After hearing Andy Burnham’s excellent presentation in Bristol last weekend about his vision for the Labour Party, I had, at last, begun to get over my despair following the General Election. I felt, and still do, that Burnham could give us something different and create a vision of what Britain could look like under Labour. But yesterday’s Tory budget has brought back my despair, with interest. Not despair at Osborne’s trickery and sleight of hand, his plotting, his permanent politicking, but despair at Labour’s reaction. So far it has been pitiful.
Osborne did not choose the timing for his budget by accident. It has come just before the summer recess, so people will soon forget about it, and it has come at a time when Labour has been, not for the first time, navel-gazing, trying to pick a new leader.
I wonder why I bother with a Labour Party that supports the Tory benefit cap. The illusion is that there is a real problem with people raking in huge amounts of benefits, more than they could ever get through work. Osborne wants to cap the amount at £20,000 a year, but the truth is that the vast majority of this sum represents Housing Benefit, paid to landlords, not benefit claimants. The whole thing is extremely complex and it is simply not good enough for the so-called people’s party to lamely go along with it and sustain the myth. Their attitude to public sector pay has persuaded me to not rejoin Labour. Here’s why.
The Tories represent themselves as the party of aspiration but that aspiration does not apply to public sector workers. Having restricted public sector workers to real pay cuts in the last five years, following on from Labour’s pay freezes after the worldwide financial crash, Osborne announces that they will get real pay cuts for the next five years as well. And make no mistake, it is five years, not four because this year’s pay cut has already been imposed. So our frontline public sector workers will be worse off financially. And what does Labour do? It supports Osborne. Say it again: Labour supports the public sector pay freeze until at least 2019.

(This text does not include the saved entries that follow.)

-- ==== Sys2Proof/Machine/PageRows.lean ====
section
/-! DEFINITION. The operations on binding pages and on notices (R407 to R410, R462 to R465, R477, R531, R532). -/

namespace Sys2Proof.Machine

/-- A page access that finds the device in Drain (R18): nothing is served; a posted write loses what it held, with a notice (R173). -/
def pageGone (i : Nat) (posted : Bool) (s : State) : State :=
  if posted then addNotice (handleOf s 1 i) .unavailable 0 (epochNow s) s else emit (.page []) s

/-- A host reaches a page: through a port that is up (R180), on the binding that the page carries for its port and PASID, else as a miss of the kind given (R462). -/
def onPage (r : PageRef) (posted : Bool) (miss : State → State) (k : Nat → State → State) (s : State) : State :=
  if !settRuns s || !lpUp s r.lp.val then s
  else match pageBinding s r.lp.val r.pasid.toNat r.page with
    | none => miss s
    | some i => if takesRequests s then k i s else pageGone i posted s

/-- A miss by a write, and by a Den host's read, counts; a CXL host's read answers 0 (R462). -/
def missRead (r : PageRef) (len : Nat) (s : State) : State :=
  if isCxl s r.lp.val then emit (.page (zeros len)) s else bump .pageMiss 0 s

/-- MBX_NTC_CONS_WRITE (R464). -/
def execMbxNtcConsWrite (r : PageRef) (v : BitVec 32) (s : State) : Host.Outcome State Fault Refusal :=
  finishStep (onPage r true (bump .pageMiss 0) (fun i => writeCons i v) s)

/-- MBX_TEN_DB_WRITE (R532). -/
def execMbxTenDbWrite (r : PageRef) (v : BitVec 32) (s : State) : Host.Outcome State Fault Refusal :=
  finishStep (onPage r true (bump .pageMiss 0) (fun i => tenDoorbell i v) s)

/-- MBX_TEN_DONE_CLEAR (R531). -/
def execMbxTenDoneClear (r : PageRef) (v : BitVec 32) (s : State) : Host.Outcome State Fault Refusal :=
  finishStep (onPage r true (bump .pageMiss 0) (fun i => tenDone i v) s)

/-- DURABLE_EPOCH_BLOCK_READ (R410): a read of the block from an offset to its end. -/
def execDurableEpochBlockRead (r : PageRef) (off : Nat) (s : State) : Host.Outcome State Fault Refusal :=
  finishStep (onPage r false (missRead r (64 - off)) (fun i => pageRead i .host off (64 - off)) s)

/-- MESSAGE_WINDOW_WRITE (R465). -/
def execMessageWindowWrite (r : PageRef) (data : Bytes) (s : State) : Host.Outcome State Fault Refusal :=
  finishStep (onPage r true (bump .pageMiss 0) (fun i => messageWrite i data) s)

/-- BINDING_PAGE_ACCESS (R462). -/
def execBindingPageAccess (r : PageRef) (a : PageAcc) (s : State) : Host.Outcome State Fault Refusal :=
  finishStep (match a with
    | .read off len => onPage r false (missRead r len) (fun i => pageRead i .host off (min len (16384 - off))) s
    | .write off v posted => onPage r posted (bump .pageMiss 0) (fun i => pageWrite i off (leBytes 4 v.toNat) posted) s)

/-- NOTICE_POST (R477): an open notice of a binding, reason and rule set is posted 10 µs after its first event. -/
def execNoticePost (b : Handle) (why : Reason) (ruleSet : Handle) (s : State) : Host.Outcome State Fault Refusal :=
  finishStep (postOpen (fun n => n.binding == b && n.why == why && n.ruleSet == ruleSet && decide (n.first + 10000 ≤ now s)) s)

/-- POSTED_WRITE_ACK (R410, DESIGN CHOICE, assumption 70). -/
def execPostedWriteAck (b : Handle) (epoch : Nat) (s : State) : Host.Outcome State Fault Refusal :=
  finishStep (ackPosted b epoch s)

end Sys2Proof.Machine
end

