-- ==== Sys2Proof/Certificates/Slice0/Obligations.lean ====
section
/-! DEFINITION. The statements for the provers. -/

open Sys2Proof Sys2Proof.Machine

/-- A step takes the command at the front of the queue and runs `exec` on it with the queue's rest. -/
def Obligations.StepRunsTheFrontCommand : Prop :=
  ∀ (c : Instr) (rest : List Instr) (s : State), s.pending = c :: rest → step s = exec c { s with pending := rest }

/-- On an empty queue one tick of fabric time passes (the model's choice, DESIGN CHOICE, assumption 1): without VAON nothing changes; with it the accumulator grows by the increment, FTOUT_PPS stays high only within the first 100 µs of a second, and besides these only the slew of the fabric-time unit, the counters, and what the wrap of a counter sets off at the interrupt controller and in its outputs may change. -/
def Obligations.EmptyQueueTicks : Prop :=
  ∀ s : State, s.pending = [] → ∃ t, step s = .next t ∧ (s.pins.vaon = false → t = s)
    ∧ (s.pins.vaon = true → t.ft.acc = s.ft.acc + BitVec.ofNat 80 s.ft.inc ∧ t.io = { s.io with ppsOut := s.io.ppsOut && decide (now t % 1000000000 < 100000) })
    ∧ t = { s with ft := t.ft, io := t.io, ctr := t.ctr, sic := t.sic, mbx := t.mbx, outbox := t.outbox } ∧ t.ft = { s.ft with acc := t.ft.acc, slew := t.ft.slew, inc := t.ft.inc }

/-- Every command of the table ends in a next state, whatever the state: none faults and none is refused. -/
def Obligations.EveryCommandCompletes : Prop :=
  ∀ (i : Instr) (s : State), ∃ t, exec i s = .next (settle t)

/-- Where nothing is left for the end of a step to do, the end of a step changes nothing: there a command's next state is its own effect. The end of a step is the model's own (log entry 34). -/
def Obligations.QuietStatesSettle : Prop :=
  ∀ s : State, Quiet s → settle s = s

/-- No Grave cause is pending between steps: whatever command is at the front of the queue, a step from a state without one leaves a state without one. -/
def Obligations.NoGraveCauseOutlivesAStep : Prop :=
  ∀ s t : State, s.dev.graveReq = none → step s = .next t → t.dev.graveReq = none

/-- No Grave cause is pending at reset, and the reset state is quiet. -/
def Obligations.ResetHasNoGraveCause : Prop :=
  State.reset.dev.graveReq = none ∧ Quiet State.reset

/-- Entering Grave (R655, R656) from a state other than Off and Grave: the device is in Grave, the heartbeat has stopped, ALERT_N is low, the 148 data-path domains are off, no frame is held for sending or half received, no command runs, and the cause and its instant are kept unless an earlier cause already is. A Grave fault in a device whose Sett runs, where nothing else is left to do at the step's end, ends in Grave in the same step (R17, R655). -/
def Obligations.GraveStopsTheDevice : Prop :=
  (∀ (code block : Nat) (s : State), s.dev.st ≠ .off → s.dev.st ≠ .grave →
    (enterGrave code block s).dev.st = .grave ∧ (enterGrave code block s).hb.running = false
      ∧ (enterGrave code block s).pins.alertN = false ∧ (∀ d, d < 148 → (domOf (enterGrave code block s) d).st = .off)
      ∧ (enterGrave code block s).net.tx = [] ∧ (enterGrave code block s).net.rx = [] ∧ (enterGrave code block s).cmd.running = []
      ∧ (enterGrave code block s).grave.valid = true
      ∧ (s.grave.valid = false → (enterGrave code block s).grave.code = BitVec.ofNat 16 code ∧ (enterGrave code block s).grave.block = BitVec.ofNat 8 block ∧ (enterGrave code block s).grave.time = BitVec.ofNat 64 (ftCount s))
      ∧ (s.grave.valid = true → (enterGrave code block s).grave = s.grave))
  ∧ (∀ (c : BitVec 16) (b : Byte) (s : State), settRuns s = true → Quiet s →
    exec (.graveFault c b) s = .next (enterGrave c.toNat b.toNat s))

/-- The checks of R513 decide in their order, and the first that fails gives the status, the Detail and the Related handle: the origin, its rate, the reserved fields and values, the handles, another origin's lease, a lease that is not the origin's own, the states, the sessions, and the capacities. It rests on the model's own choices in log entry 10. -/
def Obligations.ChecksDecideInOrder : Prop :=
  ∀ (c : CmdSpec) (q : Req) (p : Bytes) (s : State),
    (c.who s q.route p = false → checkCmd c q p s = some (.denied, c.deniedDetail q.route p, 0))
    ∧ (c.who s q.route p = true → originWait s q.route ≠ 0 → checkCmd c q p s = some (.busy, originWait s q.route, 0))
    ∧ (c.who s q.route p = true → originWait s q.route = 0 →
      (∀ off, (2 ≤ q.flags.toNat ∧ off = 3 ∨ q.flags.toNat < 2 ∧ firstBad (c.args s p) = some off) → checkCmd c q p s = some (.invalidArg, off, 0))
      ∧ (q.flags.toNat < 2 → firstBad (c.args s p) = none →
        (∀ st, firstHandle s ((q.lease, [10], true) :: c.handles p) = some st → checkCmd c q p s = some (st, 0, 0) ∧ (st = .badHandle ∨ st = .staleHandle))
        ∧ (firstHandle s ((q.lease, [10], true) :: c.handles p) = none →
          (∀ h, lockedBy s q.route (c.names s p) = some h → checkCmd c q p s = some (.locked, 0, h))
          ∧ (lockedBy s q.route (c.names s p) = none → q.lease ≠ 0 → leaseMine s (tget s.ten.leases (hIdx q.lease)) q.route = false → checkCmd c q p s = some (.locked, 0, q.lease))
          ∧ (lockedBy s q.route (c.names s p) = none → (q.lease = 0 ∨ leaseMine s (tget s.ten.leases (hIdx q.lease)) q.route = true) →
            (c.state s q.route p = false → checkCmd c q p s = some (.badState, 0, 0))
            ∧ (stateServes s c q.route p = false → checkCmd c q p s = some (.badState, 0, 0))
            ∧ (stateServes s c q.route p = true → c.state s q.route p = true →
              (∀ h, c.held s q.route p = some h → checkCmd c q p s = some (.conflict, 0, h))
              ∧ (c.held s q.route p = none → c.cap s q.route p = false → checkCmd c q p s = some (.noResource, 0, 0))
              ∧ (c.held s q.route p = none → c.cap s q.route p = true → checkCmd c q p s = none))))))

/-- A command that fails a check of R513 completes with that check's status, Detail and Related handle, is counted against its origin's rate or, when the rate refused it, as refused, and leaves as they are (R514): the device state, fabric time, epochs, the flushes, Hibernate, the journal, the first-error registers, the heartbeat, Grave, the images, the fuses, the ledger, the start, discovery, the links, traffic management, the slices and their coherence, the Drey, power, cages and pins, the running commands, the commands that wait, the routes, queues and groups of the switch, and the objects, slices, bindings, rule sets, leases and sessions. The `device.transition` that a power failure precedes is not checked at all (R22) and is left out here. -/
def Obligations.RefusedCommandsHaveNoEffect : Prop :=
  ∀ (c : CmdSpec) (q : Req) (p : Bytes) (s t : State) (st : Status) (d : Nat) (h : Handle), commandsRun s = true → (c.op = 0x0103 → pfailHeld s = false) → checkCmd c q p s = some (st, d, h) →
    t = runCmd c q p s →
    t = refuseCmd c.op q st d h (if st = .busy then bump .rateRef (Route.cls q.route) s else countRate q.route s)
    ∧ t.dev = s.dev ∧ t.ft = s.ft ∧ t.hoard = s.hoard ∧ t.dur = s.dur ∧ t.hib = s.hib ∧ t.journal = s.journal ∧ t.errs = s.errs ∧ t.hb = s.hb ∧ t.grave = s.grave
    ∧ t.sec = s.sec ∧ t.fuses = s.fuses ∧ t.ledger = s.ledger ∧ t.start = s.start ∧ t.disc = s.disc ∧ t.net = s.net ∧ t.tm = s.tm ∧ t.slices = s.slices ∧ t.coh = s.coh
    ∧ t.drey = s.drey ∧ t.pwr = s.pwr ∧ t.cages = s.cages ∧ t.pins = s.pins ∧ t.cmd = s.cmd ∧ t.pending = s.pending
    ∧ t.sw.routes = s.sw.routes ∧ t.sw.queues = s.sw.queues ∧ t.sw.groups = s.sw.groups
    ∧ t.ten.objs = s.ten.objs ∧ t.ten.slices = s.ten.slices ∧ t.ten.bindings = s.ten.bindings ∧ t.ten.ruleSets = s.ten.ruleSets ∧ t.ten.leases = s.ten.leases ∧ t.ten.sessions = s.ten.sessions
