-- ==== Sys2Proof/Laws/Command.lean ====
section
/-! SUPPORT. What a Ubind command does: an admitted one carries out its effect, a refused one only completes. -/

namespace Sys2Proof.Machine

/-- An admitted command is carried out in the counted state, and its answer starts or completes it. -/
theorem runCmd_admitted (c : CmdSpec) (q : Req) (p : Bytes) (s : State) (h : Admitted c q p s) :
    runCmd c q p s = launch (runningOf c q p s (executeCmd c { q := q } p (counted q s)).1) (executeCmd c { q := q } p (counted q s)).2 := by
  obtain ⟨h1, h2, h3, h4, h5⟩ := h
  have h6 : (c.op == 0x0103 && pfailHeld s) = false := by
    by_cases h : c.op = 0x0103
    · simp [h5 h]
    · simp [h]
  simp [runCmd, h1, h2, h3, h4, h6, counted, runningOf]

/-- A command whose execution answers `o` in the state `t` answers so. -/
theorem answers_of_execute {i : Instr} {c : CmdSpec} {q : Req} {p : Bytes} {s t : State} {o : CmdOut}
    (hx : exec i s = finishStep (runCmd c q p s)) (ha : Admitted c q p s) (hr : executeCmd c { q := q } p (counted q s) = (o, t)) :
    Answers i c q p s o t := by
  rw [Answers, hx, runCmd_admitted c q p s ha, hr]; rfl

/-- A command that runs to OK leaves the state of its run. -/
theorem executeCmd_ok {c : CmdSpec} {x : CmdCtx} {p : Bytes} {s t : State} {o : CmdOut} (hr : c.run x p s = (o, t)) (ho : o.status = .ok) :
    executeCmd c x p s = (o, t) := by
  simp [executeCmd, hr, ho]

/-- A command that runs to a status which leaves an effect leaves the state of its run (R515). -/
theorem executeCmd_kept {c : CmdSpec} {x : CmdCtx} {p : Bytes} {s t : State} {o : CmdOut} (hr : c.run x p s = (o, t)) (ho : c.keeps o.status = true) :
    executeCmd c x p s = (o, t) := by
  simp [executeCmd, hr, ho]

/-- A command that runs to any other status leaves no effect (R514). -/
theorem executeCmd_none {c : CmdSpec} {x : CmdCtx} {p : Bytes} {s t : State} {o : CmdOut} (hr : c.run x p s = (o, t))
    (h1 : (o.status == .ok) = false) (h2 : (o.status == .partialDone) = false) (h3 : c.keeps o.status = false) : executeCmd c x p s = (o, s) := by
  simp [executeCmd, hr, h1, h2, h3]

/-- A command that fails a check of R513 completes with the check's status, and is counted against its origin's rate or, when that check failed, as refused. -/
theorem runCmd_refused (c : CmdSpec) (q : Req) (p : Bytes) (s : State) (st : Status) (d : Nat) (h : Handle) (h1 : commandsRun s = true)
    (h3 : (c.op == 0x0103 && pfailHeld s) = false) (h2 : checkCmd c q p s = some (st, d, h)) :
    runCmd c q p s = refuseCmd c.op q st d h (if st = .busy then bump .rateRef (Route.cls q.route) s else countRate q.route s) := by
  simp [runCmd, h1, h2, h3]

/-- Where commands do not run, none has any effect. -/
theorem runCmd_stopped (c : CmdSpec) (q : Req) (p : Bytes) (s : State) (h : commandsRun s = false) : runCmd c q p s = s := by
  simp [runCmd, h]

/-- While commands run the device is not in Hibernate. -/
theorem notInHibernate_runs (op : Nat) (may : Bool) (q : Req) (go : State → State) (s : State) (h : commandsRun s = true) : notInHibernate op may q go s = go s := by
  have : (s.dev.st == DevState.hibernate) = false := by
    simp only [commandsRun, Bool.and_eq_true, bne] at h
    obtain ⟨⟨⟨⟨-, h⟩, -⟩, -⟩, -⟩ := h
    simpa using h
  simp [notInHibernate, this]

end Sys2Proof.Machine
end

Granted, the pay freeze will not greatly affect some government departments like the MOD which get round the situation by regularly promoting staff into higher paid jobs and by paying bonuses and so called retention payments, but for most workers it means more cuts, a higher workload and lower pay. Now I am sorry, but that’s not fair and if Labour is not in favour of fairness, then what is it for? If it goes along with so many Tory policies, then people will think, “What’s the point in voting for them? I might as well vote for the real thing.” And that is exactly Osborne’s tactic.
“Britain deserves a pay rise”, said Osborne, but he didn’t mean it. But then, Labour was saying the same thing before the election. Now it says that the likes of nurses, police officers, the armed forces and social work staff don’t.
Nine years of below inflation or no rises at all for public sector workers, many of whom earn very low wages already. Sorry, but that is not good enough and whichever Labour leader emerges in September, he or she will never enjoy my support, or indeed my vote, if public sector workers, on whom this country hugely depends, see their standards of living slashed again. My vote will go to none of the above.
People have said, wrongly in my opinion, that there is no difference between the main parties, but that could be about to change. We know what the Tories are about, as we saw from yesterday’s huge Con trick (get it?) but if Labour supports the continued attacks on ordinary low paid people, as they seem to, then they might as well give up and we can resign ourselves to a lifetime of cruel Tory misrule.